● AIM OF THE EXERCISE: Your answer should be one number: the count of lines in these entries that hold the word "isEvent".

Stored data
-- ==== Sys2Proof/Machine/Copies.lean ====
section
/-! DEFINITION. Handles, output queues, proxies and messages to peers: where copies of an instance stand
(05 R192, 06 R218 to R233, 12 R469). -/
namespace Sys2Proof.Machine
open Sys2Proof

/-- The STT index of internal source 0x46 + n and its like: report of a link's check unit. -/
def linkMismatchSrc (n : Nat) : Nat := 0x46 + n

/-! ## Queues of a link -/

/-- A candidate placed in key order, after those of an equal key (06 R218). -/
def insertCand (c : Cand) : List Cand → List Cand
  | [] => [c]
  | d :: t => if d.qkey < c.qkey then c :: d :: t else d :: insertCand c t

/-- A control record queued on a link (06 R213, R220). -/
def Blk.ctlRec (b : Blk) (n : Nat) (r : Word24) : Blk := b.modLink n (fun l => { l with ctl := l.ctl ++ [r] })

/-- The FREE handle that a hand-off binds: the spec names none, and the model takes the lowest-numbered one (DESIGN CHOICE
112). -/
def Link.freeHandle (l : Link) : Nat := (firstBelow 1024 (fun h => (l.handle h).st == .free)).getD 1023

/-! ## Where updates wait (04 R613; 06 R234) -/

/-- An update joins the spill-path queue of 64, when a place is free (04 R158). -/
def Blk.spillJoin (b : Blk) (u : Upd) : Option Blk :=
  if b.rings.spillq.length < 64 then some { b with rings := { b.rings with spillq := b.rings.spillq ++ [u] } } else none

/-- An update other than an arrival goes to the spill path: into the queue, or behind those that wait for a place (04
R613). -/
def Blk.toSpill (b : Blk) (u : Upd) : Blk :=
  match (if b.rings.spillw.isEmpty then b.spillJoin u else none) with
  | some b => b
  | none => { b with rings := { b.rings with spillw := b.rings.spillw ++ [u] } }

/-- An update is a notice of handle `h` of link `n`. -/
def Upd.names (u : Upd) (n h : Nat) : Bool :=
  match u.kind with
  | .notice _ k j _ _ => k == n && j == h
  | _ => false

/-- A notice of the handle waits to take effect. -/
def Blk.noticeWaits (b : Blk) (n h : Nat) : Bool :=
  (b.rings.spillq ++ b.rings.spillw).any (fun u => u.names n h) ||
  (b.link n).notices.any (fun x => x.2.any (fun u => u.names n h))

/-- A notice enters its bank's holding register of its link, or stands behind those it holds (06 R234). -/
def Blk.noticeHold (b : Blk) (n : Nat) (u : Upd) : Blk :=
  b.modLink n (fun l => { l with notices := tabMod [] l.notices ((b.stt u.stt).slot % 16) (fun q => q ++ [u]) })

/-! ## Messages to peers (12 R453, R454) -/

/-- The event class of Table 12-1. -/
def ZMsg.isEvent : ZMsg → Bool
  | .fwd .. | .wdraw _ | .released .. | .claimed .. | .complete .. => true
  | _ => false

/-- A message launched to a peer under the next sequence of its class (12 R454). -/
def ZClass.send (c : ZClass) (m : ZMsg) : ZClass :=
  { c with tx := seqInc c.tx, unacked := c.unacked ++ [(c.tx, m)], wire := c.wire ++ [(c.tx, m)] }

/-- The block with a message launched to a peer on FP6 or FP7. -/
def Blk.zSend (b : Blk) (p : Nat) (m : ZMsg) : Blk :=
  b.modPeer p (fun x => if m.isEvent then { x with ev := x.ev.send m } else { x with ct := x.ct.send m })

/-- The home Hub of a virtual context when the loaded configuration names another Hub, also while this one takes no part in the
federation (12 R464, R473; DEDUCED 122). -/
def Blk.remoteHome (b : Blk) (d v : Nat) : Option Nat :=
  if b.fed.loaded then
    match b.fed.doms.find? (fun x => x.1 == d) with
    | some (_, fd) => let h := tabGet 0 fd.home v; if h = b.fed.hubid then none else some h
    | none => none
  else none

/-- A domain of the loaded federated configuration (12 R455). -/
def Blk.federated (b : Blk) (d : Nat) : Bool := b.fed.loaded && b.fed.doms.any (fun x => x.1 == d)

/-- OWN sent to every joined peer for a virtual context whose home this Hub is (12 R466). -/
def Blk.sendOwn (b : Blk) (d v : Nat) (run : Bool) : Blk :=
  if b.federated d && (b.remoteHome d v).isNone then
    ((List.range 4).filter (fun p => (b.peer p).joined)).foldl (fun b p => b.zSend p (.own d v run)) b
  else b

/-- A notice of a forwarded candidate's handle goes to its home Hub, unless that peer has departed and the handle is
bound to no proxy any more (12 R470, R473). -/
def Blk.toHome (b : Blk) (p : Nat) (m : ZMsg) (proxy : Nat) : Blk := if proxy < 1024 then b.zSend p m else b

/-! ## Output queues -/

/-- A candidate bounces: it leaves the queue and is counted, and a release is applied as if the Tile Agent had answered released,
unless the handle keeps another copy; for a forwarded candidate the home Hub is told (06 R219; 12 R470). -/
def Blk.bounceCand (b : Blk) (n : Nat) (c : Cand) : Blk :=
  let l := b.link n
  let rest := l.outq.erase c
  let h := l.handle c.handle
  let ends := !c.shared || (!(rest.any (fun d => d.handle == c.handle)) && h.st == .queued)
  let b := b.modLink n (fun l => { l with outq := rest, err := { l.err with bounce := satInc l.err.bounce } })
  match h.prox with
  | some (p, k) => (b.toHome p (.released k h.gen) k).modLink n (fun l => l.modHandle c.handle (fun _ => {}))
  | none => if ends then b.noticeHold n { stt := h.stt, mapgen := h.mapgen, kind := .notice .released n c.handle c.ctx h.gen } else b

/-- The lowest-ranked candidate of an over-full queue bounces (06 R219). -/
def Blk.bounce (b : Blk) (n : Nat) : Blk :=
  let q := (b.link n).outq
  if q.length ≤ 64 then b else q.getLast?.elim b (b.bounceCand n)

/-- A candidate entering a link's output queue (06 R218, R219). -/
def Blk.enqueue (b : Blk) (n : Nat) (c : Cand) : Blk :=
  (b.modLink n (fun l => { l with outq := insertCand c l.outq })).bounce n

/-! ## Copies of an instance -/

/-- The handles of a link that name an instance at a source, of this Hub. -/
def Link.handlesOf (l : Link) (stt : Nat) (mapgen : BitVec 8) : List (Nat × Handle) :=
  l.handles.filter (fun x => x.2.stt == stt && x.2.mapgen == mapgen && x.2.prox == none)

/-- The handles of an instance's copies that stand or wait in a queue, not those of its claimed INTID. -/
def Link.copiesOf (l : Link) (stt : Nat) (mapgen : BitVec 8) : List (Nat × Handle) :=
  (l.handlesOf stt mapgen).filter (fun x => (x.2.st == .queued || x.2.st == .standing) && x.2.ans.isNone)

/-- The tracking entry of a broadcast instance (05 R192). -/
def Blk.trackOf (b : Blk) (stt : Nat) (mapgen : BitVec 8) (gen : BitVec 8) : Option (Nat × Bcast) :=
  b.rank.bcast.find? (fun x => x.2.stt == stt && x.2.mapgen == mapgen && x.2.gen == gen && !x.2.tiles.isEmpty)

def Blk.modBcast (b : Blk) (k : Nat) (f : Bcast → Bcast) : Blk :=
  { b with rank := { b.rank with bcast := tabMod {} b.rank.bcast k f } }

/-- A free tracking entry (05 R192). -/
def Blk.freeTrack (b : Blk) : Option Nat :=
  firstBelow 256 (fun k => (tabGet {} b.rank.bcast k).tiles.isEmpty)

/-- A trigger of the parked rescan: it starts one, or one further complete rescan (05 R189, R190). -/
def Blk.rescan (b : Blk) : Blk :=
  { b with rank := { b.rank with rescan := some (b.rank.rescan.getD 0),
                                 rescanAgain := b.rank.rescan.isSome || b.rank.rescanAgain } }

/-- A trigger of the posted rescan (11 R427). -/
def Blk.postRescan (b : Blk) : Blk :=
  { b with rank := { b.rank with postScan := some (b.rank.postScan.getD 0),
                                 postAgain := b.rank.postScan.isSome || b.rank.postAgain } }

/-- A tile gives up a shared instance: its bit leaves the tracking entry. The answer tells whether the mask became
empty without a winner, so that DLV and SHR are to be cleared; an emptied entry is free (05 R193). -/
def Blk.tileGone (b : Blk) (stt : Nat) (mapgen gen : BitVec 8) (tile : Nat) : Blk × Bool :=
  match b.trackOf stt mapgen gen with
  | none => (b, false)
  | some (k, t) =>
    let tiles := setDel t.tiles tile
    if tiles.isEmpty then
      let b := b.modBcast k (fun _ => {})
      (if b.rank.parked.isEmpty then b else b.rescan, !t.won)
    else (b.modBcast k (fun x => { x with tiles := tiles }), false)

/-- Withdrawal of one handle's copies: a queued candidate leaves the queue and its handle is freed without a flit, unless
its release waits to take effect; a standing copy is asked back with WDRAW (03 R106, 06 R220). The answer: nothing of the
handle is left. -/
def Blk.withdrawHandle (b : Blk) (n h : Nat) : Blk × Bool :=
  let l := b.link n
  let hd := l.handle h
  let l1 := { l with outq := l.outq.filter (fun c => c.handle ≠ h) }
  match hd.st with
  | .queued =>
    if b.noticeWaits n h || b.lostHandle n h then (b.modLink n (fun _ => l1), false)
    else (b.modLink n (fun _ => l1.modHandle h (fun _ => {})), true)
  | .standing =>
    if hd.wd then (b.modLink n (fun _ => l1), false)
    else ((b.modLink n (fun _ => l1.modHandle h (fun x => { x with wd := true }))).ctlRec n (recHC 3 h 0), false)
  | _ => (b, false)

/-- Withdrawal of an instance's copies on one link; what is left of it there. -/
def Blk.withdrawLink (b : Blk) (stt : Nat) (mapgen : BitVec 8) (n : Nat) : Blk × Bool :=
  ((b.link n).copiesOf stt mapgen).foldl (fun a x =>
    let r := a.1.withdrawHandle n x.1
    let b := if r.2 && x.2.shr then (r.1.tileGone stt mapgen x.2.gen n).1 else r.1
    (b, a.2 || !r.2)) (b, false)

/-- Withdrawal of an instance's copies forwarded to one peer (12 R469). -/
def Blk.withdrawPeer (b : Blk) (stt : Nat) (mapgen : BitVec 8) (p : Nat) : Blk × Bool :=
  ((b.peer p).proxies.filter (fun x => x.2.stt == stt && x.2.mapgen == mapgen && x.2.st == .standing)).foldl
    (fun a x => if x.2.wd then (a.1, true) else
      ((a.1.modPeer p (fun q => { q with proxies := tabMod {} q.proxies x.1 (fun h => { h with wd := true }) })).zSend p
        (.wdraw x.1), true)) (b, false)

/-- The copies of a broadcast instance wait for its SHR (05 R191). -/
def Upd.sharing (u : Upd) (stt : Nat) (mapgen : BitVec 8) : Bool :=
  match u.kind with
  | .bcast .. => u.stt == stt && u.mapgen == mapgen
  | _ => false

/-- Whether an instance has a copy anywhere: on a Tile Link, at a peer, or about to be sent. -/
def Blk.hasCopies (b : Blk) (stt : Nat) (mapgen : BitVec 8) : Bool :=
  (b.rings.spillq ++ b.rings.spillw).any (fun u => u.sharing stt mapgen) ||
  (List.range 16).any (fun n => !((b.link n).copiesOf stt mapgen).isEmpty) ||
  (List.range 4).any (fun p => (b.peer p).proxies.any (fun x => x.2.stt == stt && x.2.mapgen == mapgen && x.2.st == .standing))

/-- The Hub withdraws every copy of an instance. The answer: some copy still stands and its tile's answer is awaited
(03 R106). -/
def Blk.withdraw (b : Blk) (stt : Nat) (mapgen : BitVec 8) : Blk × Bool :=
  let r := (List.range 16).foldl (fun a n =>
    let q := a.1.withdrawLink stt mapgen n
    (q.1, a.2 || q.2)) (b, false)
  (List.range 4).foldl (fun a p =>
    let q := a.1.withdrawPeer stt mapgen p
    (q.1, a.2 || q.2)) r

/-- Copies of a claimed shared instance on the other links are withdrawn (03 R120). -/
def Blk.withdrawOthers (b : Blk) (stt : Nat) (mapgen : BitVec 8) (n : Nat) : Blk :=
  ((List.range 16).filter (· ≠ n)).foldl (fun b k => (b.withdrawLink stt mapgen k).1) b

/-! ## Handles and proxies as notices move them (06 R233, Table 6-3; 12 R469) -/

/-- The handle of a link, or for `n` of 16 and more the proxy toward peer `n` - 16, that a notice names. -/
def Blk.named (b : Blk) (n h : Nat) : Handle :=
  if n < 16 then (b.link n).handle h else tabGet {} (b.peer (n - 16)).proxies h

/-- The block with that handle or proxy changed. -/
def Blk.modNamed (b : Blk) (n h : Nat) (f : Handle → Handle) : Blk :=
  if n < 16 then b.modLink n (fun l => l.modHandle h f)
  else b.modPeer (n - 16) (fun x => { x with proxies := tabMod {} x.proxies h f })

/-- The state in which a notice finds its handle, still bound as the update names it. -/
def NoticeKind.fits (k : NoticeKind) (x : Handle) (stt : Nat) (mapgen : BitVec 8) : Bool :=
  x.stt == stt && x.mapgen == mapgen &&
  (match k with
   | .released => x.st == .standing || x.st == .queued
   | .claimed | .claimReq => x.st == .standing
   | .complete => x.st == .active)

/-- The handle after a claim of it took effect. -/
def Handle.claimedAt (x : Handle) (c : Nat) : Handle := { x with st := .active, ctx := c, wd := false, ans := none }

/-- The handle once the answer to its CLAIMREQ is sent (06 Table 6-3). -/
def Handle.settled (x : Handle) : Handle :=
  match x.ans with
  | some true => x.claimedAt x.ctx
  | some false => {}
  | none => x

/-- The handle after its notice took effect: a claim, or the end of its copies or of its INTID. One found uncorrectable stays
as it is (14 Table 14-1 code 15). -/
def Blk.handleAfter (b : Blk) (claim : Bool) (n h c : Nat) : Blk :=
  if b.lostHandle n h then b else b.modNamed n h (fun y => if claim then y.claimedAt c else {})

/-- A claim request is decided: the handle changes state when its answer is sent. -/
def Blk.answered (b : Blk) (n h c : Nat) (won : Bool) : Blk :=
  b.modNamed n h (fun y => { y with ctx := c, ans := some won })

/-- The tile, or the peer, has given up the copies of a handle. The answer: none of the instance is left, so that DLV and
SHR are to be cleared (05 R193). -/
def Blk.gaveUp (b : Blk) (n : Nat) (x : Handle) : Blk × Bool :=
  if x.shr then b.tileGone x.stt x.mapgen x.gen n else (b, true)

/-- A handle's candidates leave the output queue. -/
def Blk.unqueue (b : Blk) (n h : Nat) : Blk :=
  b.modLink n (fun l => { l with outq := l.outq.filter (fun d => d.handle ≠ h) })

/-- A claim request loses: LOST, and the tile has given the instance up (05 R193; 06 R242). -/
def Blk.loseClaim (b : Blk) (n h : Nat) : Blk × Bool :=
  let x := b.named n h
  let b := b.ctlRec n (recHC 5 h 0)
  if x.st = .standing && x.ans.isNone && !b.lostHandle n h then
    let r := if x.shr then (b.unqueue n h).gaveUp n x else (b.unqueue n h, false)
    (r.1.answered n h x.ctx false, r.2)
  else (b, false)

/-- The winner of a shared instance: the tracking entry remembers it, and the other copies are withdrawn (03 R120; 05
R193). -/
def Blk.takeShared (b : Blk) (n h : Nat) : Blk :=
  let x := b.named n h
  let b := match b.trackOf x.stt x.mapgen x.gen with
    | some (k, _) => b.modBcast k (fun t => { t with won := true })
    | none => b
  (((b.unqueue n h).withdrawOthers x.stt x.mapgen n).tileGone x.stt x.mapgen x.gen n).1

/-- A claim request wins: WON (06 R240). -/
def Blk.winClaim (b : Blk) (n h c : Nat) : Blk := ((b.takeShared n h).ctlRec n (recHC 4 h c)).answered n h c true

/-- Whether a claim of a handle wins a shared instance: it is still pending and unclaimed under the current generation
(03 R120, 11 R430). -/
def Blk.wins (b : Blk) (x : Handle) (st : Stt) (e : Entry) : Bool :=
  x.st = .standing && x.ans.isNone && x.shr && x.gen == (b.dom st.domid).gen && e.pend && !e.act && e.dlv &&
  (match b.trackOf x.stt x.mapgen x.gen with
   | some (_, t) => !t.won
   | none => false)

/-- The bits of an index leave the parked, posted and Geyser bitmaps (05 R190, R519; 11 R426). -/
def Blk.clearHolds (b : Blk) (i : Nat) : Blk :=
  { b with rank := { b.rank with parked := setDel b.rank.parked i, posted := setDel b.rank.posted i,
                                 geyserBits := tabDel b.rank.geyserBits i } }

end Sys2Proof.Machine
end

● EXERCISE OUTPUT: 2